Wir leben in einer Zeit zunehmender objektiver logischer Unschärfe. Die klare Kausalkette mag es vielleicht noch geben, wenn einem ein Apfel auf den Kopf fällt, als Analyseinstrument für globale Zusammenhänge fällt sie mehr und mehr aus. Das betrifft auch und vor allem jene Argumentationsketten, die sich früher gerne als "Ideologie" bezeichneten. Ob Naomi Klein oder Antonio Negri hier in die Bresche springen können, bleibt abzuwarten.
Man verstehe mich wiederum nicht falsch: jegliche Form von Irrationalismus und "Weltverdunkelung" ist mir fremd und zuwider, aber es muss doch auch einmal erlaubt sein, die eigene Hilflosigkeit angesichts des kruden Weltgeschehens beim Namen zu nennen. Sicherlich, da ist der Fatalismus nicht weit, und als Deutscher habe ich selbstverständlich eine gehörige Affinität zum Fatalismus. Doch bin ich viel zu sehr am Leben, der Welt und ihren Menschen interessiert, um mich wirklich in diese Denkfaulheit flüchten zu können.

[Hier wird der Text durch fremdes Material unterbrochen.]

-- ==== Sys2Proof/Machine/ClosedForm.lean ====
section
/-! DEFINITION. Machine/ClosedForm.lean: the closed forms that govern the constant ROMs, and the exact transforms, in
real arithmetic (40_numeric_common.md R133 to R135, R141, R142; 42_separable.md R198; 43_llm.md R220; 44_aan.md R240,
R241; 45_ap922.md R260 to R262). The machine does not run these; statements compare it with them. -/

namespace Sys2Proof.Machine

open Real

/-- c_m = cos(mπ/16) (40_numeric_common.md R135). -/
noncomputable def cosReal (m : Nat) : ℝ := cos (m * π / 16)

/-- B[k][n] = cos((2n+1)kπ/16) (40_numeric_common.md R135). -/
noncomputable def basisReal (k n : Fin 8) : ℝ := cos ((2 * (n.val : ℝ) + 1) * k.val * π / 16)

/-- C(0) = 1/√2 and C(k) = 1 (40_numeric_common.md R134). -/
noncomputable def normReal (k : Fin 8) : ℝ := if k = 0 then 1 / √2 else 1

/-- The C(k) as a kernel takes them. -/
noncomputable def normRealVec : Vec8 ℝ := Vector.ofFn normReal

/-- The Basis Matrix as a kernel takes it. -/
noncomputable def basisRealVec : Vec8 (Vec8 ℝ) := Vector.ofFn fun k => Vector.ofFn fun n => basisReal k n

/-- The closed forms of the LLM constants (43_llm.md R220). -/
noncomputable def llmReal : LlmConsts ℝ where
  r2 := √2
  r2c2 := √2 * cos (2 * π / 16)
  r2c6 := √2 * cos (6 * π / 16)
  c1 := cos (π / 16)
  s1 := sin (π / 16)
  c3 := cos (3 * π / 16)
  s3 := sin (3 * π / 16)

/-- The closed forms of the AAN constants (44_aan.md R240). -/
noncomputable def aanReal : AanConsts ℝ where
  r2 := √2
  a := 2 * cos (2 * π / 16)
  b := 2 * cos (6 * π / 16)
  aMinusB := 2 * (cos (π / 8) - cos (3 * π / 8))
  aPlusB := 2 * (cos (π / 8) + cos (3 * π / 8))

/-- aan[k] (44_aan.md R241). -/
noncomputable def aanScale (k : Fin 8) : ℝ := if k = 0 then 1 else √2 * cos (k.val * π / 16)

/-- The closed form of Q[u][v] (44_aan.md R241). -/
noncomputable def prescaleReal (u v : Fin 8) : ℝ := aanScale u * aanScale v / 8

/-- The Q table as the kernel takes it. -/
noncomputable def prescaleRealVec : Vec8 (Vec8 ℝ) := Vector.ofFn fun u => Vector.ofFn fun v => prescaleReal u v

/-- The closed forms of T1, T2, T3 and G4 (45_ap922.md R260). -/
noncomputable def ap922Real : Ap922Consts ℝ where
  t1 := cos (7 * π / 16) / cos (π / 16)
  t2 := cos (6 * π / 16) / cos (2 * π / 16)
  t3 := cos (5 * π / 16) / cos (3 * π / 16)
  g4 := cos (4 * π / 16)

/-- The scale g[GROUPK[idx]] of table idx (45_ap922.md R261). -/
noncomputable def rowScale (idx : Fin 4) : ℝ := cosReal groupK[idx]

/-- The closed form of W[idx][n][k] (45_ap922.md R262); its C'(k) is C(k). -/
noncomputable def wReal (idx n : Fin 4) (k : Fin 8) : ℝ :=
  rowScale idx * normReal k * cos ((2 * (n.val : ℝ) + 1) * k.val * π / 16)

/-- The W tables as the kernel takes them. -/
noncomputable def wRealVec : Vector (Vector (Vec8 ℝ) 4) 4 :=
  Vector.ofFn fun idx => Vector.ofFn fun n => Vector.ofFn fun k => wReal idx n k

/-- The real product that K[k][n] rounds, S·C(k)·cos((2n+1)kπ/16) (42_separable.md R198). -/
noncomputable def fixReal (S : Nat) (k n : Fin 8) : ℝ := S * (normReal k * basisReal k n)

/-- The exact 1D inverse transform of a vector (42_separable.md R190). -/
noncomputable def idct1d (X : Vec8 ℝ) (n : Fin 8) : ℝ := ∑ k : Fin 8, normReal k * X[k] * basisReal k n

/-- IDCT_exact(F)(x, y) (40_numeric_common.md R141). -/
noncomputable def idctExact (F : Block ℝ) (x y : Fin 8) : ℝ :=
  (1 / 4) * ∑ u : Fin 8, ∑ v : Fin 8, normReal u * normReal v * F.at u v * basisReal u x * basisReal v y

/-- FDCT_exact(s)(u, v), of the shifted samples s - 128 (40_numeric_common.md R142). -/
noncomputable def fdctExact (d : Block ℝ) (u v : Fin 8) : ℝ :=
  normReal u * normReal v / 4 * ∑ x : Fin 8, ∑ y : Fin 8, d.at x y * basisReal u x * basisReal v y

/-- `x` is crP(r): finite, in its one form, and no finite datum of the format is nearer to r; of two equally near ones
`x` is the one of even significand (00_scope.md R14, 40_numeric_common.md R132, R133). -/
def IsRounded (P : Precision) (r : ℝ) (x : Flt P) : Prop :=
  ∃ (s : Bool) (m q : Nat), x = .fin s m q ∧ x.Canonical = true ∧
    ∀ (s' : Bool) (m' q' : Nat), Flt.Canonical (.fin s' m' q' : Flt P) = true →
      |((x.val : ℚ) : ℝ) - r| ≤ |((Flt.val (.fin s' m' q' : Flt P) : ℚ) : ℝ) - r| ∧
      (|((x.val : ℚ) : ℝ) - r| = |((Flt.val (.fin s' m' q' : Flt P) : ℚ) : ℝ) - r| →
        Flt.val (.fin s' m' q' : Flt P) = x.val ∨ m % 2 = 0)

end Sys2Proof.Machine
end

Was bleibt, ist, weiter so gut als möglich seinen Alltagsgeschäften nachzugehen und, ganz spießbürgerlich, Ruhe zu bewahren. Wie Ingo Schramm richtig erkannte, ist die Paralyse der Hysterie, das Gegenteil von Ruhe, nur in falscher Distanz möglich. Jene Distanz zu real gegenwärtiger Lebenserfahrung, wie sie durch McLuhans magische Kanäle aufgebaut, aufrechterhalten und befestigt wird.
Die Augenzeugenschaft der Ereignisse des 11. Septembers 2001 auf dem Granitfelsen Manhattan hat in mir weder ein Trauma noch Schuldgefühle hinterlassen. Vermutlich bin ich ein Monster.
Entstanden im September 2002. Erstveröffentlichung.